At the November 16 board of supervisors meeting, Rutherford said, “When you are talking about a city having power and control and being united, that’s why you have city boundaries. But our job up here – the five of us – is to represent unincorporated populations because for the most part the decisions we make on this board don’t affect residents of your city. We govern the county services that serve everybody in the county, but we don’t make the decisions about your city laws. We, the county, is not what makes Fontana a unique and distinct community from any other. You do that in the city. You make it distinct. Our job as a supervisor – and I came off the Fontana Council, so I know what it is to represent Fontana as a city and now at the county level. My concerns about the maps are to make sure the unincorporated residents of San Bernardino County have good voices on this board regardless of who the five people sitting here are, that the maps are drawn such that there is a significant enough unincorporated population in each district to make sure that unincorporated residents have their needs served up here. I believe that is accomplished in Map 3 much more than in Map 2. My concerns are not only about the Fontana issue but even more so for the Rim of the World communities.”
The Rim of the World communities Rutherford referenced consists of Cedarpines Park, Lake Gregory, Crestline, Lake Arrowhead, Blue Jay, Twin Peaks, Valley of Enchantment and Cedar Glen.
“Rim of the World [is] not incorporated, but is a distinct community of interest,” Rutherford said. “It is a distinct community of interest from Big Bear – the Big Bear area, which has incorporated and unincorporated – but they have distinct needs, as well. And I think people who live in the Rim who came out ten years ago and said they wanted to be in one district as the mountains, have come to understand the value of having two members on this board who represent rural mountain communities.

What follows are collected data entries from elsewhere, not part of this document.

-- ==== Sys2Proof/Machine/Doe.lean ====
section
/-! DEFINITION. The DOE peripheral: its register handlers (R171 to R175) and its poll hook (R177, R178). -/

namespace Sys2Proof.Machine

/-- The IV word an offset inside the IV region falls in (R24). -/
def ivIndex (off : Nat) : BitVec 2 := BitVec.ofNat 2 (off / 4)

/-- Handler READ.IV (R171). -/
def doeReadIv (s : State) (k : BitVec 2) : Word := ivWord s.cfg.ivByteOrder s.iv k

/-- Handler WRITE.IV (R172). -/
def doeWriteIv (s : State) (k : BitVec 2) (v : Word) : State :=
  { s with iv := setIvWord s.cfg.ivByteOrder s.iv k v }

/-- Handler READ.CONTROL (R173). -/
def doeReadControl (s : State) : Word := s.control

/-- Handler WRITE.CONTROL: the word is stored; a non-Idle CMD clears FLOW_DONE and schedules the fire, which replaces any
pending action; an Idle CMD leaves `pending` (R174 to R176, D34). -/
def doeWriteControl (s : State) (v : Word) : State :=
  if controlCmd v = some .idle then { s with control := v }
  else { s with control := clearFlowDone v, pending := schedule s.now doeLatency }

/-- The fire: CMD and DEST are read from CONTROL now (R178), the command is performed, FLOW_DONE is set (R177). A pattern
that is no member does nothing ("Any other/idle value: no-op", R182; assumption 21). -/
def fire (s : State) : State :=
  completeFire <|
    match controlCmd s.control with
    | some .deobfuscateUds => doUds (controlDest s.control) s
    | some .deobfuscateFe => doFe (controlDest s.control) s
    | some .clearSecrets => doClear s
    | some .idle => doIdle s
    | none => doIdle s

/-- The poll hook: nothing happens unless the action has fired; then the slot is emptied and the command fires (R177). -/
def doePoll (s : State) : State :=
  match fired s.now s.pending with
  | (true, slot) => fire { s with pending := slot }
  | (false, _) => s

end Sys2Proof.Machine
end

I think there is a value to that. I would encourage my Fontana friends to also consider how much much more valuable it is to a community to have not only two votes on this board but two votes on SBCTA [the San Bernardino County Transportation Agency] and two votes on OmniTrans [the regional rapid transit agency] and two built-in friends of Fontana wherever you go. You get that in Map 3. You don’t get that in Map 2. Having been in both positions and having lived under a different version of these districts and lived under what ‘s basically Version 3 today, I think Version 3 gives the best voice to our rural and unincorporated residents.”

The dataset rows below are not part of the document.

/-- `WAITDONE k` after an accept ends after ⌈1000 / k⌉ rounds; with nothing pending and FLOW_DONE = 0 it never ends (R96,
R247, a derived rule). -/
def Obligations.WaitDoneRoundsAreBounded : Prop :=
  (∀ (s t : State) (v : Word) (k fuel : Nat), MachineInv s → DoeAlone s.cfg → 8 ≤ s.kv.length → s.pending = none →
    v.extractLsb' 0 2 ≠ 0 → exec (.writeControl v) s = .next t → 1 ≤ k → (1000 + k - 1) / k ≤ fuel →
    ∃ u, waitDone k fuel t = some ((1000 + k - 1) / k, u)) ∧
  (∀ (s : State) (k fuel : Nat), MachineInv s → DoeAlone s.cfg → s.pending = none → flowDone s.control = false →
    waitDone k fuel s = none)

/-! ## Further DOEs on the bus -/

/-- A further DOE has its own registers at its own base: an access there reads and writes its IV, CONTROL and timer slot as
R171 to R175 say, and no other DOE's (R224; that it has a base of its own is assumption 28; byte order, IV readback and bits
31:6 are the decisions D6, D7, D8). -/
def Obligations.FurtherDoeRegistersAreItsOwn : Prop :=
  ∀ (s : State) (j : Nat) (b : Word) (d : DoeUnit) (k : BitVec 2) (v : Word), s.cfg.wf s.peripherals.length = true →
    s.fatal = none → s.cfg.furtherBases[j]? = some b → s.further[j]? = some d →
    busRead .word (b + ivOffset k) s = .next { s with response := some (.value (ivWord s.cfg.ivByteOrder d.iv k)) } ∧
    busRead .word (b + controlOffset) s = .next { s with response := some (.value d.control) } ∧
    busWrite .word (b + ivOffset k) v s = .next { s with
      further := s.further.set j { d with iv := setIvWord s.cfg.ivByteOrder d.iv k v }
      response := some .done } ∧
    (v.extractLsb' 0 2 ≠ 0 → busWrite .word (b + controlOffset) v s = .next { s with
      further := s.further.set j { d with control := v &&& 0xFFFFFFDF, pending := some (s.now + 1000) }
      response := some .done }) ∧
    (v.extractLsb' 0 2 = 0 → busWrite .word (b + controlOffset) v s = .next { s with
      further := s.further.set j { d with control := v }
      response := some .done })

/-- The poll of a further DOE is the DOE's poll on that DOE's registers; the clock, the vault, the secret store and the fatal mark
are the shared ones, and no other DOE's registers change. So a field-entropy command that a further DOE fires in an ADVANCE
writes the one vault, from that DOE's IV (R224). -/
def Obligations.FurtherDoePollsShareTheVault : Prop :=
  (∀ (s u : State) (j : Nat) (d : DoeUnit), s.further[j]? = some d →
    doePoll { s with iv := d.iv, control := d.control, pending := d.pending } = u →
    poll (.furtherDoe j) s = { s with
      kv := u.kv, uds := u.uds, fe := u.fe, doekey := u.doekey, fatal := u.fatal
      further := s.further.set j ⟨u.iv, u.control, u.pending⟩ }) ∧
  (∀ (s : State) (n j a : Nat) (d : DoeUnit) (dest : BitVec 3), s.fatal = none → s.cfg.pollOrder = [.furtherDoe j] →
    s.further[j]? = some d → d.pending = some a → a ≤ s.now + n → d.control = encodeControl .deobfuscateFe dest false 0 →
    dest.toNat < s.kv.length → (⟨s.doekey, d.iv, s.fe.toList⟩ : CipherCall) ∉ s.cfg.cipherFailures →
    exec (.advance n) s = .next { s with
      now := s.now + n
      kv := s.kv.set dest.toNat (Config.aes256CbcPlaintext 4 s.doekey d.iv s.fe)
      further := s.further.set j ⟨d.iv, encodeControl .deobfuscateFe dest true 0, none⟩
      response := some .done })
end

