-- ==== Sys2Proof/Tests/Slice0.lean ====
section
/-! SUPPORT. The model's own tests. Expected values come from spec/95_test_vectors.md (its vector is named) or are worked out
by hand from the rule named. The last part shows, for each obligation with hypotheses, states and operands that meet
them. -/

namespace Sys2Proof.Tests
open Sys2Proof Sys2Proof.Machine

/-! ## Helpers -/

/-- The highest base the spec allows (R8). -/
def highBase : Config := { Config.default with doeBase := 0xFFFFFFEC }

/-- Peripheral 0 has a halfword region at 0x100 and is polled before the DOE. -/
def shared : Config :=
  { Config.default with
    otherRegions := [{ base := 0x100, len := 8, gran := 2, handler := .peripheral 0 5 }]
    pollOrder := [.peripheral 0, .doe] }

/-- A further DOE at 0x40, polled after the one at DOE_BASE. -/
def twoDoes : Config := { Config.default with furtherBases := [0x40], pollOrder := [.doe, .furtherDoe 0] }

/-- Reset with that further DOE, whose registers are `d`. -/
def twin (d : DoeUnit) : State := { State.reset with cfg := twoDoes, further := [d] }

/-- A DOE with a command accepted at time 0. -/
def busy (control : Word) : DoeUnit := { builtDoe with control := control, pending := some 1000 }

/-- Reset under a configuration, with one other peripheral. -/
def start (cfg : Config) : State := { State.reset with cfg := cfg, peripherals := [7] }

/-- Reset with a command accepted at time 0. -/
def accepted (control : Word) : State := { State.reset with control := control, pending := some 1000 }

/-- Reset with KV_SLOTS = 4. -/
def small : State := { State.reset with kv := List.replicate 4 (zeros 64) }

/-- Reset where the cipher fails on every call with zero key and IV. -/
def failing : State :=
  { State.reset with cfg := { Config.default with
      cipherFailures := [⟨zeros 32, zeros 16, (zeros 48).toList⟩, ⟨zeros 32, zeros 16, (zeros 64).toList⟩] } }

/-- Something about the state a result leaves. -/
def after {α : Type} (r : Result) (f : State → α) : Option α :=
  match r with
  | .next s => some (f s)
  | _ => none

/-- The outcome the driver receives. -/
def answer (r : Result) : Option Response := (after r (·.response)).join

/-- The oldest request is this one. -/
def asking (r : Request) (s : State) : State := { s with requests := [r] }

/-- The fault a bus access answers. -/
def faultOf (r : Result) : Option BusFault :=
  match answer r with
  | some (.fault f) => some f
  | _ => none

/-- A read at an offset from DOE_BASE. -/
def readAt (size : AccessSize) (off : Word) (s : State) : Result := step (asking (encodeOperation (.read size off)) s)

/-- A write at an offset from DOE_BASE. -/
def writeAt (size : AccessSize) (off v : Word) (s : State) : Result := step (asking (encodeOperation (.write size off v)) s)

/-! ## Decoding: words written out bit by bit from R81 and R86 -/

/-- OP 00, SZ 10, OFF 0xC: ENC-13. -/
theorem test_decode_readIv :
    decode 0b00_10_0000_0000_0000_0000_0000_0000_0000_1100 .none = .row (.readIv 3) := by decide

/-- OP 00, SZ 10, OFF 0x10: ENC-14, ENC-25. -/
theorem test_decode_readControl :
    decode 0b00_10_0000_0000_0000_0000_0000_0000_0001_0000 .none = .row .readControl := by decide

/-- OP 01, SZ 10, OFF 4: ENC-15. -/
theorem test_decode_writeIv :
    decode 0b01_10_0000_0000_0000_0000_0000_0000_0000_0100 (.data 0x07060504) = .row (.writeIv 1 0x07060504) := by decide

/-- OP 01, SZ 10, OFF 0x10: ENC-16. -/
theorem test_decode_writeControl :
    decode 0b01_10_0000_0000_0000_0000_0000_0000_0001_0000 (.data 9) = .row (.writeControl 9) := by decide

/-- OP 10, SZ 00, OFF 0: ENC-17. -/
theorem test_decode_advance :
    decode 0b10_00_0000_0000_0000_0000_0000_0000_0000_0000 (.ticks 1000) = .row (.advance 1000) := by decide

/-- CMD 00, DEST 0, FLOW_DONE 1: ENC-4. -/
theorem test_decode_idle : decodeControl 0b00000000000000000000000000_1_000_00 = .idle 0 true 0 := by decide

/-- CMD 01, DEST 2, FLOW_DONE 0, RSV 0x2AF3401: ENC-10. -/
theorem test_decode_deobfuscateUds :
    decodeControl 0b10101011110011010000000001_0_010_01 = .deobfuscateUds 2 false 0x2AF3401 := by decide

/-- CMD 10, DEST 7: ENC-3. -/
theorem test_decode_deobfuscateFe :
    decodeControl 0b00000000000000000000000000_0_111_10 = .deobfuscateFe 7 false 0 := by decide

/-- All ones: ENC-11. -/
theorem test_decode_clearSecrets : decodeControl 0xFFFFFFFF = .clearSecrets 7 true 0x3FFFFFF := by decide

/-- ENC-22, ENC-23, a payload R85 does not give, and a payload missing. -/
theorem test_decode_rejects :
    decode 0xC00000000 .none = .rejected .reservedOp ∧ decode 0x900000000 (.ticks 0) = .rejected .advanceFields ∧
    decode 0x800000004 (.ticks 0) = .rejected .advanceFields ∧
    decode 0x200000000 (.data 0) = .rejected .payloadMismatch ∧
    decode 0x600000010 .none = .rejected .payloadMismatch := by decide

/-- ENC-18, ENC-19, ENC-20, ENC-21: hardware requests that match no row. -/
theorem test_decode_unmatched :
    decode 0x500000010 (.data 1) = .unmatched (.write .half 0x10 1) ∧
    decode 0x300000010 .none = .unmatched (.read .invalid 0x10) ∧
    decode 0x200000014 .none = .unmatched (.read .word 0x14) ∧
    decode 0x2FFFFFFFC .none = .unmatched (.read .word 0xFFFFFFFC) := by decide

/-- ENC-1 to ENC-8. -/
theorem test_encodeControl :
    encodeControl .deobfuscateUds 2 false 0 = 0x9 ∧ encodeControl .clearSecrets 0 false 0 = 0x3 ∧
    encodeControl .deobfuscateFe 7 false 0 = 0x1E ∧ encodeControl .idle 0 true 0 = 0x20 ∧
    encodeControl .deobfuscateFe 5 false 0 = 0x16 ∧ encodeControl .deobfuscateUds 6 false 0 = 0x19 ∧
    encodeControl .deobfuscateUds 2 false 1 = 0x49 := by decide

/-- ENC-12 to ENC-17, written from the encoder's side. -/
theorem test_encode_keys :
    encode (.readIv 0) = .transaction 0x200000000 .none ∧ encode .readControl = .transaction 0x200000010 .none ∧
    encode (.writeIv 1 5) = .transaction 0x600000004 (.data 5) ∧
    encode (.writeControl 9) = .transaction 0x600000010 (.data 9) ∧
    encode (.advance 1000) = .transaction 0x800000000 (.ticks 1000) := by decide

Supervisor Rowe, whose Third District is to subsume the Rim of the World communities from Rutherford’s Second District, at the November 16 meeting offered what she said was a “volley” to Rutherford’s statement.

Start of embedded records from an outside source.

/-- 40_register_driver.md R126: offset cleared and written, test register, calibration strobe, then status reads up to
the first whose busy bit is clear; the window and its index stay. -/
def Obligations.CalibrateCompletes : Prop :=
  ∀ (s : State) (n : Nat), s.radioState = .rxWaitSync → s.WaitsEnd → PollEnds s 0 n →
    CompletesAs .calibrate s { s.regs with appliedOffset := 0 } (calibrateTxns s 0 n) [] []

/-- 60_exceptions.md R226 with the model's fuel bound (log entry 5, DESIGN CHOICE): a calibration bit that stays set
through every poll the bound allows is `Hang`. -/
def Obligations.CalibrateHangsWhileBusy : Prop :=
  ∀ s : State, s.radioState = .rxWaitSync → s.WaitsEnd →
    (∀ b ∈ s.answersFrom 0 (max 1 s.inp.answers.items.length + s.cfg.pollFuel), isCalBusy s.cfg b = true) →
    exec .calibrate s = .fault .hang

/-- 60_exceptions.md R226: every operation and service that gets as far as a wait for `chip_ready` never completes when
that wait never ends; one that does not get there completes whatever the chip does. -/
def Obligations.UnreadyChipHangs : Prop :=
  ∀ (i : Instr) (s : State),
    (i.reachesWait s = true → s.timing.ready = none → exec i s = .fault .hang) ∧
    (i.reachesWait s = false → ∃ t, exec i s = .next t)

/-- 40_register_driver.md R124: the three words high, middle, low with their shadows, then the calibration. -/
def Obligations.SetFreqCompletes : Prop :=
  ∀ (s : State) (v : Word32) (n : Nat), s.radioState = .rxWaitSync → s.WaitsEnd →
    inBands s.cfg (mhzOfU32 v) = true → PollEnds s 0 n →
    CompletesAs (.setFreq v) s
      { s.regs with config := s.config.withFreq (freqCodes s.cfg (mhzOfU32 v)), appliedOffset := 0 }
      (setFreqTxns s (mhzOfU32 v) 0 n) [] []

/-- 40_register_driver.md R146: wake strobe, then the calibration; no register but the applied offset. The settle wait is
time only. -/
def Obligations.ActivePowerCompletes : Prop :=
  ∀ (s : State) (n : Nat), s.radioState = .rxWaitSync → s.WaitsEnd → PollEnds s 0 n →
    CompletesAs .activePower s { s.regs with appliedOffset := 0 }
      (.strobe s.cfg.chip.sWake (guardOf s.cfg .activePower) :: calibrateTxns s 0 n) [] []

/-- 40_register_driver.md R117: over the whole trace, of any two consecutive transactions, whichever operations they
belong to, the second's guard wait ends, and its chip-select is asserted, no sooner than the first's guard after the first
released chip-select, across the clock's wrap. `State.Paced` is the invariant behind it: it holds after construction,
every step keeps it, and every step ends with the guards kept. The last clause is the document's own property, two
register writes in a row; the bounds on its two waits keep the clock from wrapping unseen. -/
def Obligations.GuardTimeIsKept : Prop :=
  (∀ c : Cfg, (State.resetWith c).Paced) ∧
  (∀ s t : State, s.Paced → step s = .next t → t.Paced ∧ t.busTrace.IsChain BusEntry.Apart) ∧
  ∀ (s t u : State) (a v b w : Byte) (g h : Word16) (r : Clock), s.radioState = .rxWaitSync →
    exec (.wrReg a v g) s = .next t → exec (.wrReg b w h) t = .next u → t.timing.ready = some r →
    t.timing.issue.toNat < 2 ^ 31 → r.toNat < 2 ^ 31 →
    ∃ e f, u.busTrace = s.busTrace ++ [e, f] ∧ e.txn = .write a v g.toNat ∧ f.txn = .write b w h.toNat ∧
      g.toNat ≤ (f.selectAt - e.releaseAt).toNat ∧ u.csNotBefore = f.releaseAt + h.setWidth 32

/-! ## Frequency words -/

/-- 40_register_driver.md R120: repeated subtraction of the three steps, the remainder below the last. -/
def Obligations.FreqWordsCountTheSteps : Prop :=
  ∀ (c : Cfg) (f : Rat), 0 < c.stepHi → 0 < c.stepMid → 0 < c.stepLo → 0 ≤ f →
    let w := freqWords c f
    let r₁ := f - w.1 * c.stepHi
    let r₂ := r₁ - w.2.1 * c.stepMid
    let r₃ := r₂ - w.2.2 * c.stepLo
    0 ≤ r₁ ∧ r₁ < c.stepHi ∧ 0 ≤ r₂ ∧ r₂ < c.stepMid ∧ 0 ≤ r₃ ∧ r₃ < c.stepLo

/-- 40_register_driver.md R122: with the exact steps the words are the 24-bit quotient, each lower word fits its
register, and the carry never fires. -/
def Obligations.ExactStepsGiveTheQuotient : Prop :=
  ∀ (c : Cfg) (f : Rat), ExactSteps c → 0 ≤ f →
    let w := freqWords c f
    ((w.1 * 65536 + w.2.1 * 256 + w.2.2 : Nat) : Int) = (f * 65536 / 26).floor ∧ w.2.1 ≤ 255 ∧ w.2.2 ≤ 255 ∧
      carryFix w = (BitVec.ofNat 8 w.1, BitVec.ofNat 8 w.2.1, BitVec.ofNat 8 w.2.2)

“In our redistricting commission meetings – all 16 that took place – we heard from our mountain residents that they wanted to be one, so based on that public testimony for this – and we did go through the redistricting process – if we were going to adopt Map 3, I’m not sure why we wouldn’t have just adopted Map 3 outright and why we went through the redistricting process to have the outside influence of not only the commissioners but our public. So, they did provide the two maps. The third map was added late, so I can make an argument for both sides, but our general public at those meetings came out and said they wanted one voice for the mountain. So, with that spirit in mind that, it would be Map 2.”
At both the December 7 and December 14 meetings, while Rutherford cast a vote in opposition to the adoption of Map 2 Version 2, she remained silent and did not give discourse to the grounds for her opposition.